Now that the 2018 Florida peach season has drawn to a close, I’ve sat down and analyzed the stink bug trap capture from the past year. Overall, when compared to the 2017 stink bug season, total trap captures are down significantly. This has translated into lower incidence of cat-facing injury.
Sites in Lake County saw a 140% and 69% reduction in stink bug pressure, while sites in St. Lucie County saw reductions of 163% and 209%. Our Polk County site actually saw a slight increase of 27% from 2017 to 2018, however this location continued to have the lowest stink bug population, with a season long average of less than 1 stink bug per trap. It is important to note that these results may be highly site specific and may not match trends from other orchards in the state.

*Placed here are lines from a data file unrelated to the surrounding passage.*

/-- The pond is emptied, every ring disabled, the object and group stores and page maps are as after a load (step 3), and the sluice pattern
store holds zeros (R171). -/
def Dev.emptyStores (d : Dev) : Dev :=
  let d := (d.hop.fence.map (·.1)).foldl (fun d r => d.cb (Reg.HOP_RD_STAT r) 3) d
  -- markers already committed, or met as immediate ones, are still written (R263)
  let d := d.onHop (fun h => { h with pond := [], fetched := [], fence := [], inflight := [], after := [], noBody := [],
                                      markers := h.markers.filterMap (fun p =>
                                        let l := p.2.filter (fun m => m.epoch.isSome)
                                        if l.isEmpty then none else some (p.1, l)) })
  let d := (d.regs.map (·.1)).foldl (fun d a =>
    match indexOf (Reg.HOP_RD_CFG 0) 0x20 16384 a with
    | some r => (((d.cb a 0).cb (Reg.HOP_RD_STAT r) 0).cb (Reg.HOP_RD_STAT r) 3).cb (Reg.HOP_RD_STAT r) 4
    | none => d) d
  let d := ((d.sg Reg.OBJ_SHR_USED 0).sg Reg.OBJ_BOL_STATE 0).cb Reg.TP_INV_CMD 1
  let d := (List.range 96).foldl (fun d i => (d.sg (Reg.HOP_VP_PEND (i / 2) (i % 2)) 0).sg (Reg.HOP_VP_PEND_BUF (i / 2) (i % 2)) 0) d
  let d := { d with obj := {}, frames := [], ue := [], aux := d.aux.filter (fun p => !patternStore p.1) }
  let d := d.onTile (fun t => { objWays := t.objWays })
  d.pondShow

/-- The empty index of a full load, under the tick in force (R619). -/
def Dev.emptyIndex (d : Dev) : Dev :=
  let e := d.tick.num
  let outs := (List.range 48).map (fun n => (n, ({ vp := d.latchVp n } : OutIdx)))
  let ix : Index := { epoch := e, outs := outs.filter (fun p => p.2 != ({} : OutIdx)) }
  let lat := (List.range 48).map d.latchVp
  (d.onObj (fun s => { s with
    epoch := e, indexes := [ix], lastLatch := lat, lastCfg := d.fr Reg.OBJ_BOL_CFG, keep := d.keepRegions lat })).sg Reg.OBJ_BOL_EPOCH
      (BitVec.ofNat 32 e)

/-- The locked ranges are copied as LPDDR5X stands (R134, R494). -/
def W.copyLocked (w : W) (l : List (Nat × Nat)) : W :=
  let lines := l.flatMap (fun (p : Nat × Nat) => (List.range p.2).map (fun i => p.1 + i))
  let t := lines.foldl (fun t ln => Tab.put [] t ln (w.lpRead (ln * 128) 128)) []
  w.dev (fun d => d.onTile (fun s => { s with locked := t }))

/-- A CCLK change begins (R25): the fabric goes to the safe clock. -/
def Dev.relock (d : Dev) (p : Nat) : Dev := (d.sf Reg.SYS_CLK_CTRL 0 2 p).sb Reg.SYS_CLK_STAT 2

/-- A full image is applied (R494). -/
def W.applyFull (w : W) (i : Img) : W :=
  let alone := w.d.standalone
  let hz := w.d.rg Reg.RING_HORIZON
  let w := w.dev (fun d => d.stopAll.emptyStores)
  -- step 4: the sections
  let w := (i.secs.filter (fun s => s.typ != 12)).foldl (fun (w : W) s =>
    (w.dev (fun d => (d.imageSettings s).imagePlain s)).imageSram s.data) w
  let w := (i.secs.filter (fun s => s.typ == 1)).foldl (fun (w : W) s => w.copyLocked s.data.locked) w
  let w := w.dev (fun d => (List.range 8).foldl (fun d e => if d.bt (Reg.PIO_E_CFG e) 0 then pioStart e (d.ctxFollow e) else d.ctxFollow e) d)
  -- the horizon of a ring is formed once: a later load leaves it (R321)
  let w := if alone then w else w.dev (fun d => d.sg Reg.RING_HORIZON hz)
  w.dev (fun d =>
    let levels := (((i.secs.find? (fun s => s.typ == 12)).map (·.data)).getD {})
    let d := (d.fullLevels levels).bindAll.showCadence
    let d := { d with loaded := true, hop := { d.hop with decided := d.tick.num }, strSecs := d.secsAfter i, dmWait := [], audWait := [] }
    let d := d.onAv (fun v => { v with rebind := [], leads := [], win := none, winOld := none, remaps := [], transients := [], shedReq := [], resumeReq := [] })
    let d := (List.range 48).foldl (fun d n => d.sf (Reg.AV_OUT_STAT n) 0 2 0) d
    let d := (d.sg Reg.TP_PAL_FREE (BitVec.ofNat 32 (4096 - d.logicalPages true))).sg Reg.TP_MAP_FREE (BitVec.ofNat 32 (16384 - d.logicalPages false))
    let d := d.onTile (fun t => { t with objWays := min 12 (d.ff Reg.TP_MISS_CFG 4 4) })
    let d := (List.range 48).foldl (fun d n =>
      let d := { d with upds := Tab.put none d.upds (Reg.TG_CTRL n) none }
      (d.applyTiming n).onMx n (fun m => { m with fmt := d.rg (Reg.MX_FMT n) })) d
    let d := d.emptyIndex.releasePads.latchRoutes
    let d := ((d.sg Reg.SYS_STR_ID_LO (BitVec.ofNat 32 i.id)).sg Reg.SYS_STR_ID_HI (BitVec.ofNat 32 (i.id / 2 ^ 32))).sg Reg.SYS_STR_INFO
      (packFields [(0, i.point), (2, i.fs % 2)])
    let d := d.sg Reg.SYS_STR_TICK (BitVec.ofNat 32 d.tick.num)
    -- a node that leaves standalone operation joins the ring (R298)
    let d := if alone then d.ringStart else d.stateIfChanged
    -- step 5 and 6
    let d := d.relock i.point
    (List.range 48).foldl (fun d n =>
      let d := if d.tgWanted n then d.tgAcquire n else d
      -- the follower of a port gang reads and takes its leader's setting (R291)
      let d := d.sfr (Reg.FL_CTRL n) (d.rg (Reg.FL_CTRL n))
      let d := if d.portFollower n then (d.mirrorGang (n - 1)).flFollow (n - 1) else d
      if d.fbt (Reg.FL_CTRL n) 1 then d.trainStart n else d.flOff n) d)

When these numbers are looked at over the course of the season a few interesting trends appear. In both St. Lucie County sites the total number of stink bugs collected at the beginning of the 2018 season was significantly lower than the population at the beginning of the 2017 season. While a number of factors may influence the stink bug populations we suspect that the cooler temperatures and increased grower awareness during 2018 played a roll in this trend. It is also apparent from the charts below that stink bug populations peak between March and April, with the build up beginning in February. Early control, from shuck split on, is crucial for stink bug management. The SE Peach Spray Guide is an excellent resource for selecting the proper management options for stink bugs.
Future Plans: The trap data from the past two seasons will be compared with data on fruit injury from trapped orchards. This will allows us to develop treatment thresholds for stink bugs in Florida and estimate the total economic impact of this pest group on the Florida peach industry.